For the entries that follow, restate word for word the line containing "(d.modPort f).retiredAt = d.retiredAt := rfl", the line containing "(d.modPort f).mgmtOut = d.mgmtOut := rfl", and every line that lies between them.

> **Collected data**
--- START ---
/-! ## Die: the queue port changed -/

@[simp] theorem Die.modPort_phase (d : Die) (f : Port → Port) : (d.modPort f).phase = d.phase := rfl
@[simp] theorem Die.modPort_flash (d : Die) (f : Port → Port) : (d.modPort f).flash = d.flash := rfl
@[simp] theorem Die.modPort_conf (d : Die) (f : Port → Port) : (d.modPort f).conf = d.conf := rfl
@[simp] theorem Die.modPort_space (d : Die) (f : Port → Port) : (d.modPort f).space = d.space := rfl
@[simp] theorem Die.modPort_sched (d : Die) (f : Port → Port) : (d.modPort f).sched = d.sched := rfl
@[simp] theorem Die.modPort_memctl (d : Die) (f : Port → Port) : (d.modPort f).memctl = d.memctl := rfl
@[simp] theorem Die.modPort_mem (d : Die) (f : Port → Port) : (d.modPort f).mem = d.mem := rfl
@[simp] theorem Die.modPort_poisonSec (d : Die) (f : Port → Port) : (d.modPort f).poisonSec = d.poisonSec := rfl
@[simp] theorem Die.modPort_zpend (d : Die) (f : Port → Port) : (d.modPort f).zpend = d.zpend := rfl
@[simp] theorem Die.modPort_poisonPending (d : Die) (f : Port → Port) : (d.modPort f).poisonPending = d.poisonPending := rfl
@[simp] theorem Die.modPort_l2 (d : Die) (f : Port → Port) : (d.modPort f).l2 = d.l2 := rfl
@[simp] theorem Die.modPort_cores (d : Die) (f : Port → Port) : (d.modPort f).cores = d.cores := rfl
@[simp] theorem Die.modPort_clusters (d : Die) (f : Port → Port) : (d.modPort f).clusters = d.clusters := rfl
@[simp] theorem Die.modPort_groups (d : Die) (f : Port → Port) : (d.modPort f).groups = d.groups := rfl
@[simp] theorem Die.modPort_links (d : Die) (f : Port → Port) : (d.modPort f).links = d.links := rfl
@[simp] theorem Die.modPort_clock (d : Die) (f : Port → Port) : (d.modPort f).clock = d.clock := rfl
@[simp] theorem Die.modPort_ps (d : Die) (f : Port → Port) : (d.modPort f).ps = d.ps := rfl
@[simp] theorem Die.modPort_epochPs (d : Die) (f : Port → Port) : (d.modPort f).epochPs = d.epochPs := rfl
@[simp] theorem Die.modPort_alarm (d : Die) (f : Port → Port) : (d.modPort f).alarm = d.alarm := rfl
@[simp] theorem Die.modPort_glitch (d : Die) (f : Port → Port) : (d.modPort f).glitch = d.glitch := rfl
@[simp] theorem Die.modPort_alarmSrc (d : Die) (f : Port → Port) : (d.modPort f).alarmSrc = d.alarmSrc := rfl
@[simp] theorem Die.modPort_tj (d : Die) (f : Port → Port) : (d.modPort f).tj = d.tj := rfl
@[simp] theorem Die.modPort_power (d : Die) (f : Port → Port) : (d.modPort f).power = d.power := rfl
@[simp] theorem Die.modPort_freqReq (d : Die) (f : Port → Port) : (d.modPort f).freqReq = d.freqReq := rfl
@[simp] theorem Die.modPort_freqPoint (d : Die) (f : Port → Port) : (d.modPort f).freqPoint = d.freqPoint := rfl
@[simp] theorem Die.modPort_freqTo (d : Die) (f : Port → Port) : (d.modPort f).freqTo = d.freqTo := rfl
@[simp] theorem Die.modPort_freqRunning (d : Die) (f : Port → Port) : (d.modPort f).freqRunning = d.freqRunning := rfl
@[simp] theorem Die.modPort_coolFrom (d : Die) (f : Port → Port) : (d.modPort f).coolFrom = d.coolFrom := rfl
@[simp] theorem Die.modPort_kept (d : Die) (f : Port → Port) : (d.modPort f).kept = d.kept := rfl
@[simp] theorem Die.modPort_keptLog (d : Die) (f : Port → Port) : (d.modPort f).keptLog = d.keptLog := rfl
@[simp] theorem Die.modPort_belayQ (d : Die) (f : Port → Port) : (d.modPort f).belayQ = d.belayQ := rfl
@[simp] theorem Die.modPort_belayBusy (d : Die) (f : Port → Port) : (d.modPort f).belayBusy = d.belayBusy := rfl
@[simp] theorem Die.modPort_imageNo (d : Die) (f : Port → Port) : (d.modPort f).imageNo = d.imageNo := rfl
@[simp] theorem Die.modPort_logPos (d : Die) (f : Port → Port) : (d.modPort f).logPos = d.logPos := rfl
@[simp] theorem Die.modPort_cpAt (d : Die) (f : Port → Port) : (d.modPort f).cpAt = d.cpAt := rfl
@[simp] theorem Die.modPort_cpDue (d : Die) (f : Port → Port) : (d.modPort f).cpDue = d.cpDue := rfl
@[simp] theorem Die.modPort_retiredAt (d : Die) (f : Port → Port) : (d.modPort f).retiredAt = d.retiredAt := rfl
@[simp] theorem Die.modPort_routes (d : Die) (f : Port → Port) : (d.modPort f).routes = d.routes := rfl
@[simp] theorem Die.modPort_used (d : Die) (f : Port → Port) : (d.modPort f).used = d.used := rfl
@[simp] theorem Die.modPort_resetDue (d : Die) (f : Port → Port) : (d.modPort f).resetDue = d.resetDue := rfl
@[simp] theorem Die.modPort_stopped (d : Die) (f : Port → Port) : (d.modPort f).stopped = d.stopped := rfl
@[simp] theorem Die.modPort_gather (d : Die) (f : Port → Port) : (d.modPort f).gather = d.gather := rfl
@[simp] theorem Die.modPort_mgmtIn (d : Die) (f : Port → Port) : (d.modPort f).mgmtIn = d.mgmtIn := rfl
@[simp] theorem Die.modPort_mgmtOut (d : Die) (f : Port → Port) : (d.modPort f).mgmtOut = d.mgmtOut := rfl
@[simp] theorem Die.modPort_doomed (d : Die) (f : Port → Port) : (d.modPort f).doomed = d.doomed := rfl
@[simp] theorem Die.modPort_owing (d : Die) (f : Port → Port) : (d.modPort f).owing = d.owing := rfl
@[simp] theorem Die.modPort_port (d : Die) (f : Port → Port) : (d.modPort f).port = f d.port := rfl

/-! ## Die: a core changed -/

@[simp] theorem Die.modCore_phase (d : Die) (c : Nat) (f : Core → Core) : (d.modCore c f).phase = d.phase := rfl
@[simp] theorem Die.modCore_flash (d : Die) (c : Nat) (f : Core → Core) : (d.modCore c f).flash = d.flash := rfl
@[simp] theorem Die.modCore_conf (d : Die) (c : Nat) (f : Core → Core) : (d.modCore c f).conf = d.conf := rfl
@[simp] theorem Die.modCore_space (d : Die) (c : Nat) (f : Core → Core) : (d.modCore c f).space = d.space := rfl
@[simp] theorem Die.modCore_port (d : Die) (c : Nat) (f : Core → Core) : (d.modCore c f).port = d.port := rfl
@[simp] theorem Die.modCore_sched (d : Die) (c : Nat) (f : Core → Core) : (d.modCore c f).sched = d.sched := rfl
@[simp] theorem Die.modCore_memctl (d : Die) (c : Nat) (f : Core → Core) : (d.modCore c f).memctl = d.memctl := rfl
@[simp] theorem Die.modCore_mem (d : Die) (c : Nat) (f : Core → Core) : (d.modCore c f).mem = d.mem := rfl
@[simp] theorem Die.modCore_poisonSec (d : Die) (c : Nat) (f : Core → Core) : (d.modCore c f).poisonSec = d.poisonSec := rfl
@[simp] theorem Die.modCore_zpend (d : Die) (c : Nat) (f : Core → Core) : (d.modCore c f).zpend = d.zpend := rfl
@[simp] theorem Die.modCore_poisonPending (d : Die) (c : Nat) (f : Core → Core) : (d.modCore c f).poisonPending = d.poisonPending := rfl
@[simp] theorem Die.modCore_l2 (d : Die) (c : Nat) (f : Core → Core) : (d.modCore c f).l2 = d.l2 := rfl
@[simp] theorem Die.modCore_clusters (d : Die) (c : Nat) (f : Core → Core) : (d.modCore c f).clusters = d.clusters := rfl
@[simp] theorem Die.modCore_groups (d : Die) (c : Nat) (f : Core → Core) : (d.modCore c f).groups = d.groups := rfl
@[simp] theorem Die.modCore_links (d : Die) (c : Nat) (f : Core → Core) : (d.modCore c f).links = d.links := rfl
@[simp] theorem Die.modCore_clock (d : Die) (c : Nat) (f : Core → Core) : (d.modCore c f).clock = d.clock := rfl
@[simp] theorem Die.modCore_ps (d : Die) (c : Nat) (f : Core → Core) : (d.modCore c f).ps = d.ps := rfl
@[simp] theorem Die.modCore_epochPs (d : Die) (c : Nat) (f : Core → Core) : (d.modCore c f).epochPs = d.epochPs := rfl
@[simp] theorem Die.modCore_alarm (d : Die) (c : Nat) (f : Core → Core) : (d.modCore c f).alarm = d.alarm := rfl
@[simp] theorem Die.modCore_glitch (d : Die) (c : Nat) (f : Core → Core) : (d.modCore c f).glitch = d.glitch := rfl
@[simp] theorem Die.modCore_alarmSrc (d : Die) (c : Nat) (f : Core → Core) : (d.modCore c f).alarmSrc = d.alarmSrc := rfl
@[simp] theorem Die.modCore_tj (d : Die) (c : Nat) (f : Core → Core) : (d.modCore c f).tj = d.tj := rfl
@[simp] theorem Die.modCore_power (d : Die) (c : Nat) (f : Core → Core) : (d.modCore c f).power = d.power := rfl
@[simp] theorem Die.modCore_freqReq (d : Die) (c : Nat) (f : Core → Core) : (d.modCore c f).freqReq = d.freqReq := rfl
@[simp] theorem Die.modCore_freqPoint (d : Die) (c : Nat) (f : Core → Core) : (d.modCore c f).freqPoint = d.freqPoint := rfl
@[simp] theorem Die.modCore_freqTo (d : Die) (c : Nat) (f : Core → Core) : (d.modCore c f).freqTo = d.freqTo := rfl
@[simp] theorem Die.modCore_freqRunning (d : Die) (c : Nat) (f : Core → Core) : (d.modCore c f).freqRunning = d.freqRunning := rfl
@[simp] theorem Die.modCore_coolFrom (d : Die) (c : Nat) (f : Core → Core) : (d.modCore c f).coolFrom = d.coolFrom := rfl
@[simp] theorem Die.modCore_kept (d : Die) (c : Nat) (f : Core → Core) : (d.modCore c f).kept = d.kept := rfl
@[simp] theorem Die.modCore_keptLog (d : Die) (c : Nat) (f : Core → Core) : (d.modCore c f).keptLog = d.keptLog := rfl
@[simp] theorem Die.modCore_belayQ (d : Die) (c : Nat) (f : Core → Core) : (d.modCore c f).belayQ = d.belayQ := rfl
@[simp] theorem Die.modCore_belayBusy (d : Die) (c : Nat) (f : Core → Core) : (d.modCore c f).belayBusy = d.belayBusy := rfl
@[simp] theorem Die.modCore_imageNo (d : Die) (c : Nat) (f : Core → Core) : (d.modCore c f).imageNo = d.imageNo := rfl
@[simp] theorem Die.modCore_logPos (d : Die) (c : Nat) (f : Core → Core) : (d.modCore c f).logPos = d.logPos := rfl
@[simp] theorem Die.modCore_cpAt (d : Die) (c : Nat) (f : Core → Core) : (d.modCore c f).cpAt = d.cpAt := rfl
@[simp] theorem Die.modCore_cpDue (d : Die) (c : Nat) (f : Core → Core) : (d.modCore c f).cpDue = d.cpDue := rfl
@[simp] theorem Die.modCore_retiredAt (d : Die) (c : Nat) (f : Core → Core) : (d.modCore c f).retiredAt = d.retiredAt := rfl
@[simp] theorem Die.modCore_routes (d : Die) (c : Nat) (f : Core → Core) : (d.modCore c f).routes = d.routes := rfl
@[simp] theorem Die.modCore_used (d : Die) (c : Nat) (f : Core → Core) : (d.modCore c f).used = d.used := rfl
@[simp] theorem Die.modCore_resetDue (d : Die) (c : Nat) (f : Core → Core) : (d.modCore c f).resetDue = d.resetDue := rfl
@[simp] theorem Die.modCore_stopped (d : Die) (c : Nat) (f : Core → Core) : (d.modCore c f).stopped = d.stopped := rfl
@[simp] theorem Die.modCore_gather (d : Die) (c : Nat) (f : Core → Core) : (d.modCore c f).gather = d.gather := rfl
@[simp] theorem Die.modCore_mgmtIn (d : Die) (c : Nat) (f : Core → Core) : (d.modCore c f).mgmtIn = d.mgmtIn := rfl
@[simp] theorem Die.modCore_mgmtOut (d : Die) (c : Nat) (f : Core → Core) : (d.modCore c f).mgmtOut = d.mgmtOut := rfl
@[simp] theorem Die.modCore_doomed (d : Die) (c : Nat) (f : Core → Core) : (d.modCore c f).doomed = d.doomed := rfl
@[simp] theorem Die.modCore_owing (d : Die) (c : Nat) (f : Core → Core) : (d.modCore c f).owing = d.owing := rfl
--- END ---
> **Answer to the problem**
@[simp] theorem Die.modPort_retiredAt (d : Die) (f : Port → Port) : (d.modPort f).retiredAt = d.retiredAt := rfl
@[simp] theorem Die.modPort_routes (d : Die) (f : Port → Port) : (d.modPort f).routes = d.routes := rfl
@[simp] theorem Die.modPort_used (d : Die) (f : Port → Port) : (d.modPort f).used = d.used := rfl
@[simp] theorem Die.modPort_resetDue (d : Die) (f : Port → Port) : (d.modPort f).resetDue = d.resetDue := rfl
@[simp] theorem Die.modPort_stopped (d : Die) (f : Port → Port) : (d.modPort f).stopped = d.stopped := rfl
@[simp] theorem Die.modPort_gather (d : Die) (f : Port → Port) : (d.modPort f).gather = d.gather := rfl
@[simp] theorem Die.modPort_mgmtIn (d : Die) (f : Port → Port) : (d.modPort f).mgmtIn = d.mgmtIn := rfl
@[simp] theorem Die.modPort_mgmtOut (d : Die) (f : Port → Port) : (d.modPort f).mgmtOut = d.mgmtOut := rfl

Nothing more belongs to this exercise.